*** Supplied data Section Begins ***
-- ==== Sys2Proof/Machine/Down.lean ====
section
/-!
DEFINITION. Sys2Proof/Machine/Down.lean: the broadcast phase (06_fleet_radio.md, R29 to R33, R168, R175 to R181, R194, R631): freezing a hop's frames, filling them with items, sending them, and RTCM epochs.
-/
namespace Sys2Proof.Machine

/-! ### Items (Table AIR-6) -/

/-- The greatest room for items in a frame (bytes 192 or 96 to the end). -/
def itemRoom (s : State) : Nat := if planE s then 44 else 88
def recordsPer (s : State) : Nat := if planE s then 8 else 16

def itemRank (i : DItem) : Nat := match i.kind with | .grant _ _ => 0 | .call => 0 | .ack _ => 1 | .rdv _ => 1 | .order _ => 2 | .key => 2 | .corr _ => 3

/-- The frame of carrier k and hop h may carry the item (R180). -/
def mayCarry (k h : Nat) (i : DItem) (s : State) : Bool :=
  if i.target = 0xFFFF then true
  else if bit i.target 15 then k == groupU s * carriersPer s + i.target % 512 % carriersPer s
  else carrierOf i.target s == k && hopOf i.target s == h

def header4 (type len target : Nat) : List Byte := leBytes 1 type ++ leBytes 1 len ++ leBytes 2 target

/-- The EUI-64 of a target. -/
def targetEui (t : Nat) (s : State) : List Byte :=
  if bit t 15 then ((ptr? (t % 512) s).map Ptr.eui).getD [] else ((idx? t s).map Idx.eui).getD []

/-- The cycle after c that has a contention slot. -/
def callCycle (c : Nat) (s : State) : Nat := if planE s && c % 2 == 1 then (c + 2) % 2 ^ 32 else (c + 1) % 2 ^ 32

/-- A lane of this module whose contention slot of cycle c nobody holds, the partner's own before any other. -/
def callLane (c lane : Nat) (s : State) : Option Nat :=
  (lane :: (List.range (lanesPer s)).map (fun g => groupU s * lanesPer s + g)).find? (fun g => !reservedLane c g s)

/-- The order that an ORDER item carries, while it is in flight (R194). -/
def itemOrder (target num : Nat) (s : State) : Option Order :=
  match inFlight target s with
  | some o => if o.num = num then some o else none
  | none => none

/-- Bytes an item takes, its header included; none while there is nothing to place. -/
def itemSize (c : Nat) (i : DItem) (s : State) : Option Nat :=
  match i.kind with
  | .grant b _ => some (4 + b.length)
  | .ack b => some (4 + b.length)
  | .rdv _ => some 28
  | .call => (match ptr? (i.target % 512) s with | some x => (callLane (callCycle c s) x.lane s).map (fun _ => 12) | none => none)
  | .key => s.key.bkey.map (fun _ => 28)
  | .order n => (itemOrder i.target n s).map (fun o => 16 + o.data.length)
  | .corr b => some (4 + b.length)

/-- The item as cycle c's frame carries it, and the state after: an RDV takes the next SEQ, a CALL reserves its slot, the first KEY starts the count of R192. -/
def itemBytes (c : Nat) (i : DItem) (s : State) : List Byte × State :=
  let t := i.target
  let key := (linkKey (targetEui t s) s).getD []
  match i.kind with
  | .grant b _ => (header4 2 b.length t ++ b, s)
  | .ack b => (header4 3 b.length t ++ b, s)
  | .rdv fcnt =>
    let p := t % 512
    let x := (ptr? p s).getD { st := .granted }
    let q := (getEntry p 24 1 s + 1) % 256
    let b := header4 5 24 t ++ leBytes 4 fcnt ++ leBytes 4 x.next ++ leBytes 4 x.sentPeriod ++ leBytes 4 (getEntry p 8 4 s) ++ leBytes 2 (getEntry p 14 2 s)
      ++ leBytes 1 x.lane ++ leBytes 1 q
    (b ++ (itemMic key t 5 c b [] s).2, putEntry p 24 1 q s)
  | .call =>
    let p := t % 512
    match ptr? p s with
    | some x =>
      let cc := callCycle c s
      let g := (callLane cc x.lane s).getD x.lane
      (header4 6 8 t ++ leBytes 4 cc ++ leBytes 1 g ++ leBytes 3 0, setPtr p { x with callAt := some (cc, g) } s)
    | none => ([], s)
  | .key =>
    let k := s.key.bkey.getD (0, [])
    let b := header4 7 24 t ++ leBytes 1 k.1 ++ leBytes 3 0
    let m := itemMic key t 7 c b k.2 s
    (b ++ m.1 ++ m.2, if s.air.keyFrom.isNone then setAir { s.air with keyFrom := some c } s else s)
  | .order n =>
    match itemOrder t n s with
    | some o =>
      let b := header4 4 (12 + o.data.length) t ++ leBytes 4 o.num ++ leBytes 1 o.kind ++ leBytes 1 (o.flags % 2) ++ leBytes 2 0 ++ o.data
      (b ++ (itemMic key t 4 o.num b [] s).2, s)
    | none => ([], s)
  | .corr b => (header4 8 b.length t ++ b, s)

/-- What filling a frame has reached: room left, bytes placed, items placed, targets that wait. -/
structure Fill where
  room : Nat
  bytes : List Byte := []
  placed : List DItem := []
  waiting : List Nat := []
  deriving DecidableEq, Repr

/-- R33: one item after the other in rank; one that does not fit is carried and counted, and its target waits behind it. An ORDER stays among the items until its echo. -/
def fillItem (c : Nat) (i : DItem) (f : Fill) (s : State) : Fill × State :=
  if f.waiting.contains i.target then (f, s)
  else
    match itemSize c i s with
    | none => (f, s)
    | some n =>
      if f.room < n then ({ f with waiting := i.target :: f.waiting }, count AIR_CNT_ITEM_DEFER 1 s)
      else
        let r := itemBytes c i s
        let keep := match i.kind with | .order _ => true | _ => false
        let s := if keep then r.2 else setAir { r.2.air with items := r.2.air.items.erase i } r.2
        ({ f with room := f.room - n, bytes := f.bytes ++ r.1, placed := f.placed ++ [i] }, s)

def fillAll (c : Nat) : List DItem → Fill → State → Fill × State
  | [], f, s => (f, s)
  | i :: t, f, s => let r := fillItem c i f s; fillAll c t r.1 r.2

/-- The beacon (R181). -/
def beacon (s : State) : List Byte :=
  header4 1 (4 + channelsN s) 0xFFFF ++ leBytes 1 (b2n (planE s) + 2 * (groupN s / 2) + 8 * (groupU s % 8)) ++ leBytes 1 (rd AIR_SITE_EDITION s)
    ++ leBytes 1 (channelsN s) ++ leBytes 1 0 ++ (hopPerm s).map (BitVec.ofNat 8)

/-! ### The freeze (R31, R179 to R181, R480) -/

/-- The records of carrier k in hop h: record i belongs to m = (k - u kappa) + kappa h + 4 kappa i. -/
def frameRecords (c k h : Nat) : List Nat → State → List Byte × State
  | [], s => ([], s)
  | i :: t, s =>
    let n := carriersPer s
    let m := (k - groupU s * n) + n * h + 4 * n * i
    let r := setpoint m c s
    let q := frameRecords c k h t r.2
    (r.1 ++ q.1, q.2)

/-- Freezes the frame of carrier k. -/
def freezeFrame (c h k : Nat) (s : State) : State :=
  let r := frameRecords c k h (List.range (recordsPer s)) s
  let s := r.2
  let first := h == 0 && k == groupU s * carriersPer s + c % carriersPer s
  let b0 := if first then beacon s else []
  let items := sortBy (fun a b => decide (itemRank a ≤ itemRank b)) (s.air.items.filter (fun i => mayCarry k h i s))
  let f := fillAll c items { room := itemRoom s - b0.length, bytes := b0 } s
  let s := f.2
  let flags := b2n (on STP_STATUS_PERMIT s) + airFlags s + 8 * b2n (decide (2 ≤ lane s ∧ lane s ≤ 4))
  let b := downHeader 1 flags c k h s ++ r.1 ++ padTo (itemRoom s) f.1.bytes
  let m := downMic c k h b s
  let d : DFrame := { cycle := c, carrier := k, hop := h, channel := channelAt (downIndex k h c s) s, bytes := b, mic := m.1, items := f.1.placed }
  setAir { m.2.air with frames := m.2.air.frames ++ [d] } m.2

/-- AIR sends BROADCAST hops (Table AIR-16, R626), a burst on air or not. -/
def sendsHops (s : State) : Bool :=
  on AIR_CTRL_EN s && s.air.calDone && inRun s && s.clk.siteSet && on AIR_CTRL_TX_EN s && !s.air.withheld

/-- Hop (c, h) comes before the hop that a YIELD named. -/
def beforeYield (c h : Nat) (s : State) : Bool :=
  match s.twn.yieldAt with
  | some (cy, hy) => let d := sgn 32 (c + 2 ^ 32 - cy); decide (d < 0 ∨ (d = 0 ∧ h < hy))
  | none => false

/-- The fence of the pair: without the acknowledgement the partner counts as STALE from here on (R480). -/
def fence (ack : Bool) (s : State) : State :=
  if twnRole s = 2 ∧ !s.twn.partnerStale ∧ !ack then count TWN_CNT_FENCE_TIMEOUT 1 (setTwn { s.twn with partnerStale := true } s) else s

/-- A standby computes its shadow of the records (Table TWN-4). -/
def shadowRecords (c h : Nat) (s : State) : State :=
  (carriers s).foldl (fun s k => (frameRecords c k h (List.range (recordsPer s)) s).2) s

/-- FRAME_FREEZE. -/
def frameFreeze (h : Nat) (ack : Bool) (s : State) : State :=
  let c := freezeCycle h s
  let s := if h = 0 && !shadowing s && !s.pwr.off then lanePermit s else s
  if !inRun s then s
  else
    let s := completeFrames s
    if shadowing s && !(twnRole s == 3 && beforeYield c h s) then (if on AIR_CTRL_EN s && s.clk.siteSet then shadowRecords c h s else s)
    else if twnRole s == 2 && beforeYield c h s then s
    else
      let s := if twnRole s = 2 then setTwn { s.twn with yieldAt := none } s else s
      if !sendsHops s then s
      else (carriers s).foldl (fun s k => freezeFrame c h k s) (fence ack s)

/-! ### The hop (R168, R175, R197, R631) -/

/-- From hop start to the first preamble symbol, and the air time of a frame (Table AIR-3). -/
def leadNs (s : State) : Nat := if planE s then 250000 else 2000
def frameNs (s : State) : Nat := if planE s then 5504000 else 2496000

/-- A grant that goes out shows the program its join once (R645). -/
def joinNotice (i : DItem) (s : State) : State :=
  match i.kind with
  | .grant _ (some n) =>
    let r := pushBytes (rd AIR_FLUME_RX s) n s
    if r.1 then r.2 else raise 128 (count AIR_CNT_RX_DROP 1 r.2)
  | _ => s

def noticed (i : DItem) : DItem := match i.kind with | .grant b _ => { i with kind := .grant b none } | _ => i

/-- One frozen frame at its hop start t: withheld (R631, R168), skipped (R197), or sent. -/
def sendFrame (t : Nat) (busy : List Nat) (f : DFrame) (s : State) : State :=
  if !sendsHops s then dropFrame f AIR_CNT_TX_WITHHELD 0x0A0D none s
  else if bursting s then dropFrame f AIR_CNT_TX_ABANDONED 0x0A08 (some 126) s
  else if planE s && busy.contains f.carrier then dropFrame f AIR_CNT_LBT_BUSY 0x0A09 (some 127) s
  else
    let fin := t + hopNs s
    if dwellLimit f.channel s - dwellReserve s < dwellUsed f.channel fin s + hopNs s then dropFrame f AIR_CNT_HOP_SKIP 0x0A07 (some 124) s
    else
      let s := f.items.foldl (fun s i => joinNotice i s) s
      let g : DFrame := { f with items := f.items.map noticed, onAir := some (t + leadNs s + frameNs s) }
      let s := setAir { s.air with frames := s.air.frames.map (fun x => if x = f then g else x) } s
      charge f.channel t fin false (emit (.radio f.carrier f.channel (t + leadNs s) (onAirBytes (f.bytes ++ f.mic))) s)

/-- After the hop that its YIELD named, the former active stops transmitting (Table TWN-2). -/
def endYield (c h : Nat) (s : State) : State :=
  match s.twn.yieldAt with
  | some y => if twnRole s = 3 ∧ !beforeYield c h s ∧ y ≠ (c, h) then txOff (setTwn { s.twn with yieldAt := none } s) else s
  | none => s

/-- HOP_TRANSMIT: hop h of the present cycle begins; a new active whose lane is LATCHED sends the burst in its place (R485). -/
def hopTransmit (h : Nat) (busy : List Nat) (s : State) : State :=
  let s := completeFrames s
  let c := cycleNo s
  let t := siteNs s - cyclePhase s + h * hopNs s
  let s := endYield c h s
  let due := s.twn.burstDue
  let s := setTwn { s.twn with burstDue := false } s
  if due && decide (lane s = 2) && mayBurst s then
    startBurst t (setStp { s.stp with repeats := rd STP_BURST_REPEAT s } (dropFrames AIR_CNT_TX_ABANDONED 0x0A08 (some 126) s))
  else (s.air.frames.filter (fun f => f.onAir.isNone && f.cycle == c && f.hop == h)).foldl (fun s f => sendFrame t busy f s) s

/-! ### RTCM epochs (R54, R61; CORR items) -/

/-- Cuts bytes into cutBytes of n; fuel bounds their number. -/
def cutBytes (n : Nat) : Nat → List Byte → List (List Byte)
  | 0, _ => []
  | f + 1, l => if l = [] then [] else l.take n :: cutBytes n f (l.drop n)

/-- The RTCM messages in a byte string, by the length in each frame (10 bits after six of zeros; 6 bytes around the message). -/
def rtcmSplit : Nat → List Byte → List (List Byte)
  | 0, _ => []
  | f + 1, l =>
    if l = [] then []
    else let n := leAt l 1 1 % 4 * 256 + leAt l 2 1 + 6; l.take n :: rtcmSplit f (l.drop n)

/-- One message as CORR items, each filling at most a frame's room; one that needs more than 16 fragments cannot be carried. -/
def queueCorr (m : List Byte) (s : State) : State :=
  let fr := cutBytes (itemRoom s - 6) 17 m
  if 16 < fr.length then s
  else
    let q := s.air.corrSeq
    let n := fr.length
    let items := (List.range n).map (fun j => ({ target := 0xFFFF, kind := .corr (leBytes 1 q ++ leBytes 1 (j + 16 * (n - 1)) ++ fr.getD j []) } : DItem))
    setAir { s.air with corrSeq := (q + 1) % 256, items := s.air.items ++ items } s

/-- RTCM_EPOCH. -/
def rtcmEpoch (msgs air : List Byte) (taken : List (Nat × Nat)) (s : State) : State :=
  let s' := rtcmOut msgs taken s
  if !on REF_CTRL_EN s || !awake s || !on AIR_CTRL_EN s || rd REF_RTCM_AIR_RATE s = 0 then s'
  else (rtcmSplit air.length air).foldl (fun s m => queueCorr m s) s'

def execFrameFreeze (h : Nat) (ack : Bool) (s : State) := run (frameFreeze (h % 4) ack) s
def execHopTransmit (h : Nat) (busy : List Nat) (s : State) := run (hopTransmit (h % 4) busy) s
def execRtcmEpoch (msgs air : List Byte) (taken : List (Nat × Nat)) (s : State) := run (rtcmEpoch msgs air taken) s

end Sys2Proof.Machine
end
*** Supplied data Section Ends ***
> _How to complete this task_: Each line above from the one with "on (R480). -/" up to and including the one with "if twnRole s = 2 ∧" must be set down exactly, and no line outside that span may appear.

> _Answer space_:
/-- The fence of the pair: without the acknowledgement the partner counts as STALE from here on (R480). -/
def fence (ack : Bool) (s : State) : State :=
  if twnRole s = 2 ∧ !s.twn.partnerStale ∧ !ack then count TWN_CNT_FENCE_TIMEOUT 1 (setTwn { s.twn with partnerStale := true } s) else s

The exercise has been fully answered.